/-! `withV` changes `vreg` alone. -/
@[simp] theorem Gust.withV_ref (g : Gust) (n : Nat) (w : Lanes) : (g.withV n w).ref = g.ref := rfl
@[simp] theorem Gust.withV_age (g : Gust) (n : Nat) (w : Lanes) : (g.withV n w).age = g.age := rfl
@[simp] theorem Gust.withV_slot (g : Gust) (n : Nat) (w : Lanes) : (g.withV n w).slot = g.slot := rfl
@[simp] theorem Gust.withV_status (g : Gust) (n : Nat) (w : Lanes) : (g.withV n w).status = g.status := rfl
@[simp] theorem Gust.withV_halted (g : Gust) (n : Nat) (w : Lanes) : (g.withV n w).halted = g.halted := rfl
@[simp] theorem Gust.withV_pc (g : Gust) (n : Nat) (w : Lanes) : (g.withV n w).pc = g.pc := rfl
@[simp] theorem Gust.withV_sreg (g : Gust) (n : Nat) (w : Lanes) : (g.withV n w).sreg = g.sreg := rfl
@[simp] theorem Gust.withV_preg (g : Gust) (n : Nat) (w : Lanes) : (g.withV n w).preg = g.preg := rfl
@[simp] theorem Gust.withV_vbase (g : Gust) (n : Nat) (w : Lanes) : (g.withV n w).vbase = g.vbase := rfl
@[simp] theorem Gust.withV_stack (g : Gust) (n : Nat) (w : Lanes) : (g.withV n w).stack = g.stack := rfl
@[simp] theorem Gust.withV_sent (g : Gust) (n : Nat) (w : Lanes) : (g.withV n w).sent = g.sent := rfl
@[simp] theorem Gust.withV_maskWrote (g : Gust) (n : Nat) (w : Lanes) : (g.withV n w).maskWrote = g.maskWrote := rfl
@[simp] theorem Gust.withV_since (g : Gust) (n : Nat) (w : Lanes) : (g.withV n w).since = g.since := rfl
@[simp] theorem Gust.withV_priv (g : Gust) (n : Nat) (w : Lanes) : (g.withV n w).priv = g.priv := rfl
@[simp] theorem Gust.withV_trapActive (g : Gust) (n : Nat) (w : Lanes) : (g.withV n w).trapActive = g.trapActive := rfl
@[simp] theorem Gust.withV_stepBit (g : Gust) (n : Nat) (w : Lanes) : (g.withV n w).stepBit = g.stepBit := rfl
@[simp] theorem Gust.withV_tvec (g : Gust) (n : Nat) (w : Lanes) : (g.withV n w).tvec = g.tvec := rfl
@[simp] theorem Gust.withV_tpc (g : Gust) (n : Nat) (w : Lanes) : (g.withV n w).tpc = g.tpc := rfl
@[simp] theorem Gust.withV_tm (g : Gust) (n : Nat) (w : Lanes) : (g.withV n w).tm = g.tm := rfl
@[simp] theorem Gust.withV_gfr (g : Gust) (n : Nat) (w : Lanes) : (g.withV n w).gfr = g.gfr := rfl
@[simp] theorem Gust.withV_laneRec (g : Gust) (n : Nat) (w : Lanes) : (g.withV n w).laneRec = g.laneRec := rfl
@[simp] theorem Gust.withV_laneFaulted (g : Gust) (n : Nat) (w : Lanes) : (g.withV n w).laneFaulted = g.laneFaulted := rfl
@[simp] theorem Gust.withV_ptimeh (g : Gust) (n : Nat) (w : Lanes) : (g.withV n w).ptimeh = g.ptimeh := rfl
@[simp] theorem Gust.withV_nlast (g : Gust) (n : Nat) (w : Lanes) : (g.withV n w).nlast = g.nlast := rfl
@[simp] theorem Gust.withV_kcount (g : Gust) (n : Nat) (w : Lanes) : (g.withV n w).kcount = g.kcount := rfl
@[simp] theorem Gust.withV_gangRows (g : Gust) (n : Nat) (w : Lanes) : (g.withV n w).gangRows = g.gangRows := rfl
@[simp] theorem Gust.withV_gangMap (g : Gust) (n : Nat) (w : Lanes) : (g.withV n w).gangMap = g.gangMap := rfl
@[simp] theorem Gust.withV_key (g : Gust) (n : Nat) (w : Lanes) : (g.withV n w).key = g.key := rfl
@[simp] theorem Gust.withV_ctr (g : Gust) (n : Nat) (w : Lanes) : (g.withV n w).ctr = g.ctr := rfl
@[simp] theorem Gust.withV_liveTiles (g : Gust) (n : Nat) (w : Lanes) : (g.withV n w).liveTiles = g.liveTiles := rfl
@[simp] theorem Gust.withV_liveSlots (g : Gust) (n : Nat) (w : Lanes) : (g.withV n w).liveSlots = g.liveSlots := rfl
@[simp] theorem Gust.withV_bnum (g : Gust) (n : Nat) (w : Lanes) : (g.withV n w).bnum = g.bnum := rfl
@[simp] theorem Gust.withV_doneUpto (g : Gust) (n : Nat) (w : Lanes) : (g.withV n w).doneUpto = g.doneUpto := rfl
@[simp] theorem Gust.withV_lost (g : Gust) (n : Nat) (w : Lanes) : (g.withV n w).lost = g.lost := rfl
@[simp] theorem Gust.withV_faults (g : Gust) (n : Nat) (w : Lanes) : (g.withV n w).faults = g.faults := rfl
@[simp] theorem Gust.withV_lostIn (g : Gust) (n : Nat) (w : Lanes) : (g.withV n w).lostIn = g.lostIn := rfl
@[simp] theorem Gust.withV_far (g : Gust) (n : Nat) (w : Lanes) : (g.withV n w).far = g.far := rfl
@[simp] theorem Gust.withV_opened (g : Gust) (n : Nat) (w : Lanes) : (g.withV n w).opened = g.opened := rfl
@[simp] theorem Gust.withV_waited (g : Gust) (n : Nat) (w : Lanes) : (g.withV n w).waited = g.waited := rfl
@[simp] theorem Gust.withV_touched (g : Gust) (n : Nat) (w : Lanes) : (g.withV n w).touched = g.touched := rfl
@[simp] theorem Gust.withV_unacked (g : Gust) (n : Nat) (w : Lanes) : (g.withV n w).unacked = g.unacked := rfl
@[simp] theorem Gust.withV_loads (g : Gust) (n : Nat) (w : Lanes) : (g.withV n w).loads = g.loads := rfl
@[simp] theorem Gust.withV_atoms (g : Gust) (n : Nat) (w : Lanes) : (g.withV n w).atoms = g.atoms := rfl
@[simp] theorem Gust.withV_replay (g : Gust) (n : Nat) (w : Lanes) : (g.withV n w).replay = g.replay := rfl
@[simp] theorem Gust.withV_pageWait (g : Gust) (n : Nat) (w : Lanes) : (g.withV n w).pageWait = g.pageWait := rfl
@[simp] theorem Gust.withV_fillFaults (g : Gust) (n : Nat) (w : Lanes) : (g.withV n w).fillFaults = g.fillFaults := rfl
@[simp] theorem Gust.withV_reply (g : Gust) (n : Nat) (w : Lanes) : (g.withV n w).reply = g.reply := rfl
@[simp] theorem Gust.withV_issued (g : Gust) (n : Nat) (w : Lanes) : (g.withV n w).issued = g.issued := rfl
@[simp] theorem Gust.withV_latchCode (g : Gust) (n : Nat) (w : Lanes) : (g.withV n w).latchCode = g.latchCode := rfl
@[simp] theorem Gust.withV_lateCode (g : Gust) (n : Nat) (w : Lanes) : (g.withV n w).lateCode = g.lateCode := rfl
@[simp] theorem Gust.withV_packet (g : Gust) (n : Nat) (w : Lanes) : (g.withV n w).packet = g.packet := rfl
@[simp] theorem Gust.withV_oldCode (g : Gust) (n : Nat) (w : Lanes) : (g.withV n w).oldCode = g.oldCode := rfl
@[simp] theorem Gust.withV_dbgCmd (g : Gust) (n : Nat) (w : Lanes) : (g.withV n w).dbgCmd = g.dbgCmd := rfl
@[simp] theorem Gust.withV_traceSync (g : Gust) (n : Nat) (w : Lanes) : (g.withV n w).traceSync = g.traceSync := rfl
@[simp] theorem Gust.withV_traceCount (g : Gust) (n : Nat) (w : Lanes) : (g.withV n w).traceCount = g.traceCount := rfl
@[simp] theorem Gust.withV_traceLost (g : Gust) (n : Nat) (w : Lanes) : (g.withV n w).traceLost = g.traceLost := rfl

◇ ◇ ◇ ◇

* **Problem to work on**
Please give back exactly the lines of this listing beginning at the line with "g.slot := rfl" and ending with the line with "g.sreg := rfl", both included, and nothing else.

* **Problem solution**
@[simp] theorem Gust.withV_slot (g : Gust) (n : Nat) (w : Lanes) : (g.withV n w).slot = g.slot := rfl
@[simp] theorem Gust.withV_status (g : Gust) (n : Nat) (w : Lanes) : (g.withV n w).status = g.status := rfl
@[simp] theorem Gust.withV_halted (g : Gust) (n : Nat) (w : Lanes) : (g.withV n w).halted = g.halted := rfl
@[simp] theorem Gust.withV_pc (g : Gust) (n : Nat) (w : Lanes) : (g.withV n w).pc = g.pc := rfl
@[simp] theorem Gust.withV_sreg (g : Gust) (n : Nat) (w : Lanes) : (g.withV n w).sreg = g.sreg := rfl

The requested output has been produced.